CONFIG=config.yml uvicorn "txtai.api:app" &

curl \
  -X POST "http://localhost:8000/workflow" \
  -H "Content-Type: application/json" \
  -d '{"name":"transcribe", "elements":["path to wav file"]}'

Methods

Python documentation for the pipeline.

Source code in txtai/pipeline/audio/transcription.py
22
23
24
25
26
27
def __init__(self, path=None, quantize=False, gpu=True, model=None, **kwargs):
    if not SOUNDFILE:
        raise ImportError("SoundFile library not installed or libsndfile not found")

    # Call parent constructor
    super().__init__("automatic-speech-recognition", path, quantize, gpu, model, **kwargs)

Transcribes audio files or data to text.

This method supports a single audio element or a list of audio. If the input is audio, the return type is a string. If text is a list, a list of strings is returned

Parameters:

Name Type Description Default
audio

audio|list

required
rate

sample rate, only required with raw audio data

None
chunk

process audio in chunk second sized segments

10
join

if True (default), combine each chunk back together into a single text output. When False, chunks are returned as a list of dicts, each having raw associated audio and sample rate in addition to text

True

Returns:

Type Description

list of transcribed text

Source code in txtai/pipeline/audio/transcription.py
29
30
31
32
33
34
35
36
37
38
39
40
41
42
43
44
45
46
47
48
49
50
51
52
53
54
55
56
57
58
def __call__(self, audio, rate=None, chunk=10, join=True):
    """
    Transcribes audio files or data to text.

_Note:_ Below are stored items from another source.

/-- The NCO and the driver at a port restart or a change of mode (R54, R83, R92): OFF at once, pending requests discarded,
the NCO started at `PHOFS` in RESOLVER mode, stopped in the others. In role STANDBY a port in RESOLVER mode goes on to SENSE
at once and any other stays OFF (log entry 92). -/
def State.excRestart (s : State) (n : Nat) (modeChange : Bool) : State :=
  let s := s.updExc n fun e =>
    { e with reqF := none, reqA := none, vFreq := none, vAmp := none, reOn := false, reacq := 0, openN := 0, limN := 0,
             limNow := false, jump := 0, used := 0, refd := 0, accI := 0, accQ := 0, sI := 0, sQ := 0, cI := 0,
             cQ := 0, hold := if modeChange then tadd s.t usU else e.hold }
  let s := s.driverOff n
  let ofs := s.g F.EXC_PHCFG_PHOFS n * 65536
  let run := s.resolver n
  let s := s.updExc n fun e =>
    { e with nco := run, fresh := run, ph := if run then ofs else e.ph, ofs := ofs, racc := 0, trim := 0,
             freq := s.effFreq n, target := s.effAmp n, perAt := s.k }
  let s := (s.showInc n).setLocked n false
  if run && s.standby then s.enterSense n else s.checkOff n

/-- The measured VEXC falls short of what the amplitude needs (R88): √2 · AMP + 0.8 V > VEXC. -/
def State.vexcShort (s : State) (n : Nat) : Bool :=
  let v : Int := (s.g F.EXC_VEXC_VEXC : Int) - 800
  let a : Int := (s.exc! n).target
  s.drives n && bitOf (s.g F.EXC_VEXC_STATUS) 0 && (v ≤ 0 || v * v < 2 * a * a)

/-- The largest amplitude (2⁻¹⁶ mVrms) that VEXC allows (R88). -/
def State.vexcAmp (s : State) : Int :=
  let v := s.g F.EXC_VEXC_VEXC - 800
  sqrtF 7 (v * v * 2 ^ 31)

/-- The amplitude at an instant without the far-end correction: soft-start ramp, ramp of a change, or the target. -/
def State.baseAt (s : State) (n t : Nat) : Int :=
  let e := s.exc! n
  if s.drv n = dSoft then
    if e.begun then
      let el := tdiff t e.softAt
      if 10 * msU ≤ el then e.target * 65536 else if el ≤ 0 then 0 else rdiv 8 (e.target * 65536 * el) (10 * msU)
    else 0
  else
    match e.ramp with
    | some r => r.at t
    | none => e.target * 65536

/-- The amplitude driven at an instant: the base with the far-end correction (R101), within the limit of R88. -/
def State.ampAt (s : State) (n t : Nat) : Int :=
  let a := s.baseAt n t + (s.exc! n).reg
  if s.vexcShort n then min a s.vexcAmp else a

/-! ### The drive waveform (R84) -/

/-- Point `i` of the 1024-point sine table, in 2⁻³⁰; its width is left open (log entry 5). -/
def sineTable (i : Nat) : Int := sinQ 24 (i % 1024 * 2 ^ 22)

/-- The sine table with linear interpolation between its points. -/
def sineInterp (ph : Nat) : Int :=
  let i := ph / 2 ^ 22
  sineTable i + (sineTable (i + 1) - sineTable i) * (ph % 2 ^ 22 : Nat) / 2 ^ 22

/-- The waveform at an NCO phase, in 2⁻³⁰ of the amplitude: the fundamental and H3 × sin(3 · 2π · phase), `H3` in 0.05 %. -/
def waveOf (ph : Nat) (h3 : Int) : Int := sineInterp ph + h3 * sinQ 25 (3 * ph % 2 ^ 32) / 2000
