/-- The position of a decoding path (R209): θ_m in BAM32, VALID, DEGRADED, the instant it stands for. -/
def State.dfbPos (s : State) (n : Nat) (p : DfbPath) : Nat × Bool × Bool × Nat :=
  let low := s.lineLow2 n || p.qloss
  match s.g F.DFB_CFG_TYPE n with
  | 0 =>
    let l : Int := 4 * s.g F.DFB_LINES_LINES n
    (enc 32 (rnd ((2 * p.pos + 1) * 2 ^ 32) (2 * l)), !low,
      p.degr || (s.g F.DFB_CFG_IDXMODE n ≠ 0 && !p.zfound), s.now)
  | 1 => ((p.hPos + s.g F.DFB_HALL_HOFS n * 65536) % 2 ^ 32, !low && p.hallLegal, p.degr || p.hCen, s.now)
  | _ => (p.sPos, p.sAny && !p.sErr, p.sWarn, p.tf)

/-- θ_m of R150 in 2⁻⁴⁸ turn: a serial position is carried from t_f with the engine's own speed and acceleration. -/
def State.digitalTheta (s : State) (n m : Nat) (p : DfbPath) : Int :=
  let (θ, _, _, tf) := s.dfbPos n p
  if s.g F.DFB_CFG_TYPE n < 2 then θ * 2 ^ 16
  else (s.obs! m).dTh (tdiff s.now tf) + θ * 2 ^ 16

/-- The newest sample of a port is usable (R151). -/
def State.usableNow (s : State) (n m : Nat) : Bool :=
  if s.digital n then
    let (_, v, _, tf) := s.dfbPos n (vget s.dfb n).p0
    v && (s.g F.DFB_CFG_TYPE n < 2 || tdiff s.now tf ≤ 10 * s.g F.DFB_SREQ_PERIOD n * sampleU)
  else
    let a := s.acq! n
    a.has && !a.held && !a.ySett && !(a.blank && s.gb F.OBS_CFG_COAST_BLK m) && !s.gb F.OBS_STAT_LOS m

/-- Moves th by `d`, MIDX and TURN following it (R167, R168); in LOT they stand. -/
def State.moveTh (s : State) (m : Nat) (d : Int) : State :=
  let o := s.obs! m
  let (c, th) := wrapTurn (o.th + d)
  let (mi, tu) := if s.ost m = oLot then (o.midx, o.turn) else turnStep (s.g F.OBS_CFG_PPR m) o.midx o.turn c
  let s := s.updObs m fun o => { o with th := th, midx := mi, turn := turn32 tu }
  if turn32 tu = tu then s else s.obsStick m F.OBS_STKY_TWRAP

/-- The prediction of R152 over `d` STIME units. -/
def State.predictBy (s : State) (m : Nat) (d : Int) : State :=
  let o := s.obs! m
  (s.moveTh m (o.dTh d)).updObs m fun o' => { o' with w := o.w + o.dW d }

/-- A gain in force times T times e, with `sh` the change of unit. -/
def gainStep (site k : Nat) (e : Int) (sh : Nat) : Int :=
  match b32Val k with
  | some (n, d) => rdiv site (n * e) (d * 5000000 * 2 ^ sh)
  | none => 0

/-- The update of R152 with error `e`, whose measurement is of instant `t`. -/
def State.updateBy (s : State) (m : Nat) (e : Int) (t : Nat) : State :=
  let s := s.moveTh m (gainStep 71 (s.g F.OBS_KE1_K m) e 0)
  s.updObs m fun o =>
    let sq := e.natAbs ^ 2
    let l := (sq :: o.sq).take 5000
    { o with w := o.w + gainStep 72 (s.g F.OBS_KE2_K m) e 16, a := o.a + gainStep 73 (s.g F.OBS_KE3_K m) e 32,
             e := e, upd := some t, sq := l, sqSum := o.sqSum + sq - (if o.sq.length < 5000 then 0 else lget o.sq 4999) }

/-- Tracking range in 2⁻³² rev/s and 2⁻¹⁶ rev/s² (R163). -/
abbrev wMax : Int := 2048 * 2 ^ 32
abbrev aMax : Int := 2100000 * 2 ^ 16

/-- R163: the state at the tracking range is clamped; in PULLIN, TRACK or COAST the engine enters LOT with RANGE_X. -/
def State.rangeCheck (s : State) (m : Nat) : State :=
  let o := s.obs! m
  if wMax ≤ o.w.natAbs || aMax ≤ o.a.natAbs then
    let s := s.updObs m fun o => { o with w := clampI (-wMax) wMax o.w, a := clampI (-aMax) aMax o.a }
    let c := s.ost m
    if c = oPullin || c = oTrack || c = oCoast then (s.enterLot m).obsStick m F.OBS_STKY_RANGE_X else s
  else s

/-- R165: overspeed, live and sticky. -/
def State.overspeed (s : State) (m : Nat) : State :=
  let o := s.obs! m
  let lim := s.g F.OBS_PROT_OVS_LIM m * 2 ^ 32
  if (s.portOf m).any fun n => s.injActive n 2 then s.injInput (s.tracking m) 1
  else if !s.tracking m then s.w F.OBS_STAT_OVS m 0
  else if lim < o.w.natAbs then (s.w F.OBS_STAT_OVS m 1).obsStick m F.OBS_STKY_OVS
  else if o.w.natAbs * 50 ≤ lim * 49 then s.w F.OBS_STAT_OVS m 0 else s

/-- R166: runs of M_k below and at or above the loss level; the live bit clears after LOS_N samples. -/
def State.losCheck (s : State) (n m : Nat) : State :=
  if s.injActive n 1 && s.gb F.ACQ_STAT_ENV_ARM n then
    s.injInput (0 < s.g F.OBS_PROT_LOS_TH m * s.ampK n) (s.g F.OBS_PROT_LOS_N m)
  else if s.gb F.ACQ_STAT_ENV_ARM n && s.resolver n then
    let a := s.acq! n
    let below := ((a.yS * a.yS + a.yC * a.yC) * 400 : Int) < ((s.g F.OBS_PROT_LOS_TH m * s.ampK n * 256) ^ 2 : Nat)
    let s := s.updObs m fun o =>
      { o with losN := if below then o.losN + 1 else 0, losOk := if below then 0 else o.losOk + 1 }
    if s.g F.OBS_PROT_LOS_N m ≤ (s.obs! m).losOk then s.w F.OBS_STAT_LOS m 0 else s
  else (s.w F.OBS_STAT_LOS m 0).updObs m fun o => { o with losN := 0, losOk := 0 }

/-- R169: a load of TURN and MIDX at this sample. -/
def State.loadTurn (s : State) (m : Nat) : State :=
  match (s.obs! m).mset with
  | some (t, i) =>
    let s := s.updObs m fun o => { o with turn := sgn 32 t, midx := i, mset := none }
    (s.w F.OBS_STAT_MIDX_UNK m 0).w F.OBS_STAT_TURN_UNK m 0
  | none => s
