-- ==== Sys2Proof/Machine/Can.lean ====
section
/-! DEFINITION. The CAN FD controllers (chapter 13): message objects, requests and cancels, selection, completions, error
counters and states, modes, sleep; and the loading of safe PDUs into their objects (R350, R381). The rows themselves are
in Machine/CanBus.lean, after the safe connections that received frames feed. -/

namespace Sys2Proof.Machine

def State.can! (s : State) (c : Nat) : CanSt := vget s.can c
def State.updCan (s : State) (c : Nat) (f : CanSt → CanSt) : State := { s with can := vupd s.can c f }
def State.conn! (s : State) (k : Nat) : ConnSt := SMap.get {} s.conns k
def State.updConn (s : State) (k : Nat) (f : ConnSt → ConnSt) : State :=
  { s with conns := SMap.set {} s.conns k (f (s.conn! k)) }

/-- The state at the instant of the newest sample, for a row that names no place between samples. -/
def State.here (s : State) : State := { s with t := s.now }

/-! ### What other blocks and the register views share -/

/-- A status byte as it reads now: FRESH falls when the age of the value passes its limit (R30). -/
def State.aged (s : State) (addr status : Nat) : Nat :=
  let u := SMap.get 0 s.stamps addr
  let limit := if 0xF000 ≤ addr && addr < 0xF400 then s.g F.GLB_FRESH_TMP_LIM * msU else 2 * s.detPeriod addr
  if bitOf status 1 && (u = 0 || (limit : Int) < tdiff s.t (u - 1)) then status - 2 else status

/-- A field of the active image of SM-A (`b` false) or SM-B (R347). -/
def State.ga (s : State) (b : Bool) (f : Fld) (n : Nat := 0) : Nat :=
  (SMap.get 0 (if b then s.actB else s.actA) (f.key n) ^^^ f.rst n) % 2 ^ f.width

/-- A one-bit field of the active image. -/
def State.gab (s : State) (b : Bool) (f : Fld) (n : Nat := 0) : Bool := decide (s.ga b f n ≠ 0)

/-- The sending connection that object `k` serves (R381). -/
def State.safeConn (s : State) (k : Nat) : Option Nat :=
  (List.range 256).find? fun i => s.ga false F.SAFC_CFG_DIR i = 1 && s.ga false F.SAFC_CFG_OBJ i = k

/-! ### Message objects (R372, R373) -/

/-- SRAM offset of word `j` of object `k` of controller `c`. -/
def objAt (c k j : Nat) : Nat := 0x120000 + 0x4000 * c + 0x80 * k + 4 * j

def State.objW (s : State) (c k j : Nat) : Nat := s.sram32 (objAt c k j)
def State.setObjW (s : State) (c k j v : Nat) : State := s.setSram32 (objAt c k j) (v % 2 ^ 32)

/-- KIND: 0 OFF, 1 SEND, 2 RECEIVE; 3 acts as OFF. -/
def State.objKind (s : State) (c k : Nat) : Nat :=
  let v := bitsOf (s.objW c k 0) 0 2
  if v = 3 then 0 else v

/-- A bit of the status word `OSTAT`. -/
def State.ostat (s : State) (c k i : Nat) : Bool := bitOf (s.objW c k 4) i
def State.setOstat (s : State) (c k i : Nat) (b : Bool) : State := s.setObjW c k 4 (setBit (s.objW c k 4) i b)
/-- Writes `OSTAT.RES`. -/
def State.setRes (s : State) (c k r : Nat) : State := s.setObjW c k 4 (s.objW c k 4 / 16 * 16 + r)
def State.colln (s : State) (c k : Nat) : Nat := bitsOf (s.objW c k 4) 8 3
def State.setColln (s : State) (c k v : Nat) : State :=
  let w := s.objW c k 4
  s.setObjW c k 4 (w - 256 * bitsOf w 8 3 + 256 * (v % 8))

    This method supports a single audio element or a list of audio. If the input is audio, the return
    type is a string. If text is a list, a list of strings is returned

    Args:
        audio: audio|list
        rate: sample rate, only required with raw audio data
        chunk: process audio in chunk second sized segments
        join: if True (default), combine each chunk back together into a single text output.
              When False, chunks are returned as a list of dicts, each having raw associated audio and
              sample rate in addition to text

    Returns:
        list of transcribed text
    """

    # Convert single element to list
    values = [audio] if not isinstance(audio, list) else audio

    # Read input audio
    speech = self.read(values, rate)

    # Apply transformation rules and store results
    results = self.batchprocess(speech, chunk) if chunk and not join else self.process(speech, chunk)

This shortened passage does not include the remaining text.